Deterministic Cauchy problem: $$(1) \hspace{1cm} \begin{cases} u_t+f(u)_x=0 \\[2ex] u(x,0)=u_0 (x) \end{cases} $$

Stochastic Cauchy problem: $$(2) \hspace{1cm} \begin{cases} u_t+f(u)_x=\lambda \cdot g(u)W(t) \\[2ex] u(x,0)=u_0 (x) \end{cases} $$

Here u $\in \mathbb{R}^n$, W(t) is a stochastic process such as white noise (but it could be any other), $\lambda$ is a constant parameter and $u_0 (x)$ is initial data.

My question is: When $\lambda\rightarrow 0$, does solution of (2) always converge to the solution of (1)? Intuitively to me that makes sense but showing that analytically looks quit hard. In stochastic problems we work on a given probability space so maybe the convergence is in distribution (or some other kind other than pointwise/almost sure convergence)?

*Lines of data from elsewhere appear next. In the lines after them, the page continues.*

-- ==== Sys2Proof/Laws/Exec.lean ====
section
/-! SUPPORT. What `exec` calls for each instruction. -/

namespace Sys2Proof.Machine
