/-- The words that the table leaves out. -/
theorem unlisted_word (u : Unlisted) : u.enc < 2 ^ 32 := by
  cases u with
  | imad f => have := f.enc_op 0x5; simp only [Unlisted.enc]; omega
  | dsenc f => have := f.enc_op 0x3e; simp only [Unlisted.enc]; omega
  | dsmul f => have := f.enc_op 0x3f; simp only [Unlisted.enc]; omega
  | kinit k pg => have := k.isLt; have := pg.isLt; simp only [Unlisted.enc]; omega
  | kins f => have := f.enc_op 0x41; simp only [Unlisted.enc]; omega
  | kext d a idx e pg => have := d.enc_lt; have := a.enc_lt; have := bitNat_lt idx; have := e.isLt; have := pg.isLt; simp only [Unlisted.enc]; omega
  | mxscl f => have := f.enc_op 0x43; simp only [Unlisted.enc]; omega
  | trap code pg => have := code.isLt; have := pg.isLt; simp only [Unlisted.enc]; omega
  | bkpt code pg => have := code.isLt; have := pg.isLt; simp only [Unlisted.enc]; omega
  | glea f => have := f.enc_op 0x93; simp only [Unlisted.enc]; omega
  | gbfx f => have := f.enc_op 0x94; simp only [Unlisted.enc]; omega
  | acq a sc => have := a.enc_lt; have := sc.enc_lt; simp only [Unlisted.enc]; omega
  | rel a sc => have := a.enc_lt; have := sc.enc_lt; simp only [Unlisted.enc]; omega
  | fence sc => have := sc.enc_lt; simp only [Unlisted.enc]; omega
  | bind f => have := f.enc_op 0xab; simp only [Unlisted.enc]; omega
  | unbind f => have := f.enc_op 0xac; simp only [Unlisted.enc]; omega
  | sgnew d b pin clu => have := d.enc_lt; have := b.enc_lt; have := bitNat_lt pin; have := bitNat_lt clu; simp only [Unlisted.enc]; omega
  | sgname f => have := f.enc_op 0xb2; simp only [Unlisted.enc]; omega
  | sgatt f nr w => have := bitNat_lt nr; have := bitNat_lt w; have := f.enc_op 0xb3; simp only [Unlisted.enc]; omega
  | sgdet a => have := a.enc_lt; simp only [Unlisted.enc]; omega
  | sgdrop f byName => have := bitNat_lt byName; have := f.enc_op 0xb5; simp only [Unlisted.enc]; omega
  | sgstow f => have := f.enc_op 0xb6; simp only [Unlisted.enc]; omega
  | sgstat f n => have := n.isLt; have := f.enc_op 0xb7; simp only [Unlisted.enc]; omega
  | cpyq f => have := f.enc_op 0xbc; simp only [Unlisted.enc]; omega
  | cpyw a b get cb => have := a.enc_lt; have := b.enc_lt; have := bitNat_lt get; have := cb.isLt; simp only [Unlisted.enc]; omega
  | cpyc f all cb => have := bitNat_lt all; have := cb.isLt; have := f.enc_op 0xbe; simp only [Unlisted.enc]; omega
  | cpyst d wt cb => have := d.enc_lt; have := bitNat_lt wt; have := cb.isLt; simp only [Unlisted.enc]; omega
  | tbld t a b => have := t.isLt; have := a.enc_lt; have := b.enc_lt; simp only [Unlisted.enc]; omega
  | tbld4 t a b => have := t.isLt; have := a.enc_lt; have := b.enc_lt; simp only [Unlisted.enc]; omega
  | tchk c t => have := c.isLt; have := t.isLt; simp only [Unlisted.enc]; omega
  | tinv t => have := t.isLt; simp only [Unlisted.enc]; omega
  | tspl t a => have := t.isLt; have := a.enc_lt; simp only [Unlisted.enc]; omega
  | tfil t a => have := t.isLt; have := a.enc_lt; simp only [Unlisted.enc]; omega
  | mloop f => have := f.enc_op 0xc6; simp only [Unlisted.enc]; omega
  | mloop4 f => have := f.enc_op 0xc7; simp only [Unlisted.enc]; omega
  | mstep f => have := f.enc_op 0xc8; simp only [Unlisted.enc]; omega
  | scacc d s b te => have := d.isLt; have := s.isLt; have := b.enc_lt; have := bitNat_lt te; simp only [Unlisted.enc]; omega
  | azero d e => have := d.isLt; have := bitNat_lt e; simp only [Unlisted.enc]; omega
  | asto d a b te => have := d.isLt; have := a.enc_lt; have := b.enc_lt; have := bitNat_lt te; simp only [Unlisted.enc]; omega
  | alda d a b => have := d.isLt; have := a.enc_lt; have := b.enc_lt; simp only [Unlisted.enc]; omega
  | acvt d a b fmt sat te => have := d.isLt; have := a.enc_lt; have := b.enc_lt; have := fmt.isLt; have := bitNat_lt sat; have := bitNat_lt te; simp only [Unlisted.enc]; omega
  | mstat d sel wt => have := d.enc_lt; have := sel.isLt; have := bitNat_lt wt; simp only [Unlisted.enc]; omega
  | wsel a b dp => have := a.enc_lt; have := b.enc_lt; have := bitNat_lt dp; simp only [Unlisted.enc]; omega
  | rrst d a b dp op size => have := d.enc_lt; have := a.enc_lt; have := b.enc_lt; have := bitNat_lt dp; have := op.isLt; have := size.isLt; simp only [Unlisted.enc]; omega
  | sigadd d a b dp loc => have := d.enc_lt; have := a.enc_lt; have := b.enc_lt; have := bitNat_lt dp; have := bitNat_lt loc; simp only [Unlisted.enc]; omega
  | sigwt d a b cond te => have := d.enc_lt; have := a.enc_lt; have := b.enc_lt; have := cond.encSig_lt; have := bitNat_lt te; simp only [Unlisted.enc]; omega
  | rwait d a b te => have := d.enc_lt; have := a.enc_lt; have := b.enc_lt; have := bitNat_lt te; simp only [Unlisted.enc]; omega
  | rfence d team te => have := d.enc_lt; have := bitNat_lt team; have := bitNat_lt te; simp only [Unlisted.enc]; omega
  | rget d a b dp cb => have := d.enc_lt; have := a.enc_lt; have := b.enc_lt; have := bitNat_lt dp; have := cb.isLt; simp only [Unlisted.enc]; omega
  | coord d a sel => have := d.enc_lt; have := a.enc_lt; have := sel.isLt; simp only [Unlisted.enc]; omega
  | cmbcfg f => have := f.enc_op 0xe3; simp only [Unlisted.enc]; omega
  | cmbopen f strict => have := bitNat_lt strict; have := f.enc_op 0xe4; simp only [Unlisted.enc]; omega
  | cmbput f rem => have := bitNat_lt rem; have := f.enc_op 0xe5; simp only [Unlisted.enc]; omega
  | cmbrel f drop => have := bitNat_lt drop; have := f.enc_op 0xe6; simp only [Unlisted.enc]; omega
  | cmbstat f slot n => have := bitNat_lt slot; have := n.isLt; have := f.enc_op 0xe7; simp only [Unlisted.enc]; omega
  | gentag f rem op => have := bitNat_lt rem; have := op.isLt; have := f.enc_op 0xe8; simp only [Unlisted.enc]; omega
  | csrrd d csr => have := d.enc_lt; have := csr.isLt; simp only [Unlisted.enc]; omega
  | csrwr d csr => have := d.enc_lt; have := csr.isLt; simp only [Unlisted.enc]; omega
  | cycle d => have := d.enc_lt; simp only [Unlisted.enc]; omega
  | sleep a => have := a.enc_lt; simp only [Unlisted.enc]; omega
  | gtrap code => have := code.isLt; simp only [Unlisted.enc]; omega
  | rte f => have := f.enc_op 0xf5; simp only [Unlisted.enc]; omega
  | gnop f => have := f.enc_op 0xf6; simp only [Unlisted.enc]; omega
  | teamend a f => have := a.enc_lt; have := f.enc_op 0xf7; simp only [Unlisted.enc]; omega
  | probe f kind => have := kind.isLt; have := f.enc_op 0xf8; simp only [Unlisted.enc]; omega
  | prio f => have := f.enc_op 0xf9; simp only [Unlisted.enc]; omega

Also if we think of the problem (2) as the approximation problem for a problem (1), we would need some compactness in order to let $\lambda\rightarrow 0$. But showing that compactness looks very complicated.

If anyone could suggest me some references in the literature connected with this two questions that would be great. And if somone knows the answer and writes it down, that would be pretty good too.